__DATASET EXTRACT__.
= Beginning of Section =
/-- PAYMENT_DETAILS_REQ: ISO 15118-2 under contract payment: the eMAID with its chain is posted (R151). -/
def execPaymentDetailsReq (out : Fin 8) (emaid chain : List Byte) (s : State) : Host.Outcome State Fault Refusal :=
  s.live (s.request out (s.sstate out == 3 && s.proto out == 2 && (s.vh out).payment == 2) fun s =>
    let s := s.updVh out fun v => { v with chain := chain, payDone := true }
    let local' := (s.vh out).lead.isSome && (s.vh out).lead != some out.val
    (s.iff (!local') fun s => s.postAuth out 2 emaid chain).respond out 1)

/-- CERTIFICATE_INSTALLATION_REQ: posted to the host; Ongoing while its answer is outstanding, FAILED after CERT_TMO
(R143, R151). -/
def execCertificateInstallationReq (out : Fin 8) (payload : List Byte) (s : State) : Host.Outcome State Fault Refusal :=
  s.live (s.request out (s.sstate out == 3 && decide (2 ≤ s.proto out) && (s.vh out).payment == 2) fun s =>
    let v := s.vh out
    if v.certAns ≠ 0 then
      ((s.updVh out fun v => { v with certAns := 0, certPay := [] }).respond out (if v.certAns = 1 then 1 else 3)).updVh out fun x =>
        { x with msg := { x.msg with payload := v.certPay } }
    else if v.certReq.isSome then s.respond out 2
    else (s.postCert out payload).respond out 2)

/-- The vehicle may ask for authorisation: under ISO 15118-2 and a contract after PaymentDetails (Table 6.5). -/
def State.authAsk (s : State) (j : Nat) : Bool :=
  s.sstate j == 4 || (s.sstate j == 3 && (s.proto j != 2 || (s.vh j).payment != 2 || (s.vh j).payDone))

/-- AUTHORIZATION_REQ: answered with the result, locally for a joined session, Ongoing while the host's answer is
outstanding (R143, R151, R152). -/
def execAuthorizationReq (out : Fin 8) (ident chain : List Byte) (s : State) : Host.Outcome State Fault Refusal :=
  s.live (s.request out (s.authAsk out) fun s =>
    let j := out.val
    let v := s.vh j
    if s.flag LEG_STATUS_FULL && s.sstate j == 3 then (s.respond j 3).endNow j 14
    else if v.authOk then (s.iff (s.sstate j == 3) (·.setSState j 4 0)).respond j 1
    else match v.lead with
      | some l =>
        if l ≠ j ∧ (s.vh l).authOk then
          ((s.updVh j fun v => { v with idType := (s.vh l).idType, ident := (s.vh l).ident }).passAuth j).respond j 1
        else s.respond j 2
      | none =>
        if v.authReq.isSome then s.respond j 2
        else
          let s := if v.payment = 2 then s.postAuth j 2 ident chain
            else s.postAuth j 1 (if ident.isEmpty then (toLE 6 (s.evcc j)).reverse else ident) []
          s.respond j 2)

/-! ### Parameters and checks -/

/-- Record the vehicle's values (Table 6.8) and show them; currents in 0.1 A are shown in A, cut (DESIGN CHOICE, log entry 72). -/
def State.takeValues (s : State) (j : Nat) (q : VehValues) : State :=
  let s := s.updVh j fun v =>
    { v with row := { v.row with
        iTgt := q.iTgt, iMax := q.iMax, idMax := q.idMax, vTgt := q.vTgt, vMax := q.vMax, pMax := q.pMax, pdMax := q.pdMax } }
  let s := (s.setSat (VD_EVI_IMAX j) (q.iMax / 10)).setFldS (VD_EVI_ITGT j) (Int.tdiv q.iTgt 10)
  let s := (s.setSat (VD_EVV_VMAX j) q.vMax).setSat (VD_EVV_VTGT j) q.vTgt
  (s.setSat (VD_EVP_PDMAX j) q.pdMax).setSat (VD_EVP_PMAX j) q.pMax

/-- A request with vehicle values, `loop` one of the charge loop: discharge while bidirectional service is not offered, or was not
selected, is answered so, with E:0x0516 (R155). -/
def State.valuesReq (s : State) (j : Nat) (q : VehValues) (loop : Bool) : State :=
  if q.iTgt < 0 && !((s.vh j).bpt && s.bptOffered j) then (s.event 0x0516 [j, s.sess j]).reply j 5 loop
  else (s.takeValues j q).reply j 1 loop

/-- CHARGE_PARAMETER_DISCOVERY_REQ, in PARAM or after a renegotiation; under ISO 15118-20 after ServiceSelection (Table 6.5). -/
def execChargeParameterDiscoveryReq (out : Fin 8) (v : VehValues) (s : State) : Host.Outcome State Fault Refusal :=
  s.live (s.request out ((s.sstate out == 4 || s.sstate out == 8) && (s.proto out != 3 || (s.vh out).svc == 2)) fun s =>
    (s.valuesReq out v false).updVh out fun x => { x with paramDone := true })

/-- SCHEDULE_EXCHANGE_REQ: ISO 15118-20, after ChargeParameterDiscovery (Table 6.5). In Scheduled mode one tuple of 24 h carries the output's limits, with the price
table last supplied (R142). -/
def execScheduleExchangeReq (out : Fin 8) (s : State) : Host.Outcome State Fault Refusal :=
  s.live (s.request out ((s.sstate out == 4 || s.sstate out == 8) && s.proto out == 3 && (s.vh out).paramDone) fun s =>
    (s.respond out 1).updVh out fun v =>
      { v with schedDone := true, msg := { v.msg with sched := if v.dynamic then none else some ⟨24, v.msg.lim, v.price⟩ } })

/-- Test voltage in 0.1 V: the lower of the vehicle's maximum and the output's limit (R147). -/
def State.testV (s : State) (j : Nat) : Nat := min (s.vh j).row.vMax (s.fld (OUT_CFG_VMAX j) * 10)

/-- CABLE_CHECK_REQ: after ChargeParameterDiscovery, under ISO 15118-20 after ScheduleExchange, PARAM to CABLECHECK while the pilot is in C and the module is in RUN or DEGRADED; in STANDBY the
answer is Ongoing for at most 60 s (R146, R147). -/
def execCableCheckReq (out : Fin 8) (s : State) : Host.Outcome State Fault Refusal :=
  s.live (s.request out ((s.sstate out == 4 && (s.vh out).paramDone && (s.proto out != 3 || (s.vh out).schedDone)) || s.sstate out == 5 || s.sstate out == 6) fun s =>
    let j := out.val
    match s.sstate j with
    | 4 =>
      if s.fld (VD_STAT_PILOT j) ≠ 2 then s.respond j 2
      else if s.running && (s.io j).latDone then
        let s := (s.stopTimer (.paramMode j)).updVh j fun v =>
          { v with lockCmd := true, lockOk := false, pairAsked := false, insulOk := false, preAsked := false, preOk := false }
        (((s.setSState j 5 0).startTimer (.lockConfirm j)).startTimer (.cc j)).respond j 2
      else (s.iff (!s.timing (.paramMode j)) (·.startTimer (.paramMode j))).respond j 2
    | 5 => s.respond j 2
    | _ => s.respond j 1)

/-- The insulation result of the SC is good: CABLECHECK to PRECHARGE (R147). -/
def State.insulGood (s : State) (j : Nat) : State :=
  if s.sstate j = 5 ∧ (s.vh j).pairAsked then
    ((s.stopTimer (.cc j)).updVh j fun v => { v with insulOk := true }).setSState j 6 0
  else s

/-- The output voltage is within 10 V of the vehicle's target (R144). -/
def State.preNear (s : State) (j : Nat) : Bool :=
  decide ((s.outV j - ((s.vh j).row.vTgt * 100 : Nat)).natAbs ≤ 10000)

/-- Take note of a precharge that has come within 10 V: PC_TMO stops. It stays reached where the vehicle then changes its target or the
voltage leaves the band (DESIGN CHOICE, log entry 72). -/
def State.preCheck (s : State) (j : Nat) : State :=
  if s.sstate j = 6 ∧ (s.vh j).preAsked ∧ s.preNear j then
    (s.stopTimer (.pc j)).updVh j fun v => { v with preOk := true }
  else s

/-- PRECHARGE_REQ (R144, R148). -/
def execPrechargeReq (out : Fin 8) (vTgt : Nat) (s : State) : Host.Outcome State Fault Refusal :=
  s.live (s.request out (s.sstate out == 6) fun s =>
    let first := !(s.vh out).preAsked
    let s := (s.updVh out fun v => { v with preAsked := true, row := { v.row with vTgt := vTgt } }).setSat (VD_EVV_VTGT out) vTgt
    let s := (s.iff first (·.startTimer (.pc out))).preCheck out
    s.respond out (if (s.vh out).preOk then 1 else 2))

/-- POWER_DELIVERY_REQ: start, stop (before PRECHARGE as the answer to an EVSE stop announced), standby (ISO 15118-20) and renegotiation (ISO 15118-2) (R147, R149, Table 6.5). -/
def execPowerDeliveryReq (out : Fin 8) (kind : PowerKind) (s : State) : Host.Outcome State Fault Refusal :=
  s.live (
    let j := out.val
    let st := s.sstate j
    match kind with
    | .start => s.request j (st == 6 || st == 8) fun s =>
      if s.glb.feNotReady.contains j || (st = 6 && !(s.vh j).preOk) then s.respond j 3 else (s.setSState j 7 0).respond j 1
    | .stop => s.request j (decide (6 ≤ st ∧ st ≤ 9) || (decide (st ≤ 5) && (s.vh j).stopTold)) fun s =>
      let why := if (s.vh j).evseStop ≠ 0 then (s.vh j).evseStop else 1
      if st = 9 then s.respond j 1
      else if st ≤ 6 then (s.respond j 1).endNow j why
      else (s.stopNow j why).respond j 1
    | .standby => s.request j (st == 7 && s.proto j == 3) fun s => ((s.stopTimer (.loop j)).setSState j 8 0).respond j 1
    | .renegotiate => s.request j (st == 7 && s.proto j == 2) fun s => ((s.stopTimer (.loop j)).setSState j 8 0).respond j 1)

/-- CHARGE_LOOP_REQ: LOOP_TMO stops (R143, R144, R155). -/
def execChargeLoopReq (out : Fin 8) (v : VehValues) (s : State) : Host.Outcome State Fault Refusal :=
  s.live (s.request out (s.sstate out == 7) fun s => (s.stopTimer (.loop out)).valuesReq out v true)

/-- METERING_RECEIPT_REQ: ISO 15118-2 (Table 6.5). -/
def execMeteringReceiptReq (out : Fin 8) (s : State) : Host.Outcome State Fault Refusal :=
  s.live (s.request out (s.proto out == 2 && decide (7 ≤ s.sstate out ∧ s.sstate out ≤ 9)) fun s => s.respond out 1)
= End of Section =
__PROBLEM TO WORK ON__. Could you reproduce exactly the lines of the entries above, from the one with "else if v.certReq.isSome" through the one with "if l ≠ j ∧ (s.vh l).authOk then", and nothing else?

__ANSWER SECTION__.
    else if v.certReq.isSome then s.respond out 2
    else (s.postCert out payload).respond out 2)

/-- The vehicle may ask for authorisation: under ISO 15118-2 and a contract after PaymentDetails (Table 6.5). -/
def State.authAsk (s : State) (j : Nat) : Bool :=
  s.sstate j == 4 || (s.sstate j == 3 && (s.proto j != 2 || (s.vh j).payment != 2 || (s.vh j).payDone))

/-- AUTHORIZATION_REQ: answered with the result, locally for a joined session, Ongoing while the host's answer is
outstanding (R143, R151, R152). -/
def execAuthorizationReq (out : Fin 8) (ident chain : List Byte) (s : State) : Host.Outcome State Fault Refusal :=
  s.live (s.request out (s.authAsk out) fun s =>
    let j := out.val
    let v := s.vh j
    if s.flag LEG_STATUS_FULL && s.sstate j == 3 then (s.respond j 3).endNow j 14
    else if v.authOk then (s.iff (s.sstate j == 3) (·.setSState j 4 0)).respond j 1
    else match v.lead with
      | some l =>
        if l ≠ j ∧ (s.vh l).authOk then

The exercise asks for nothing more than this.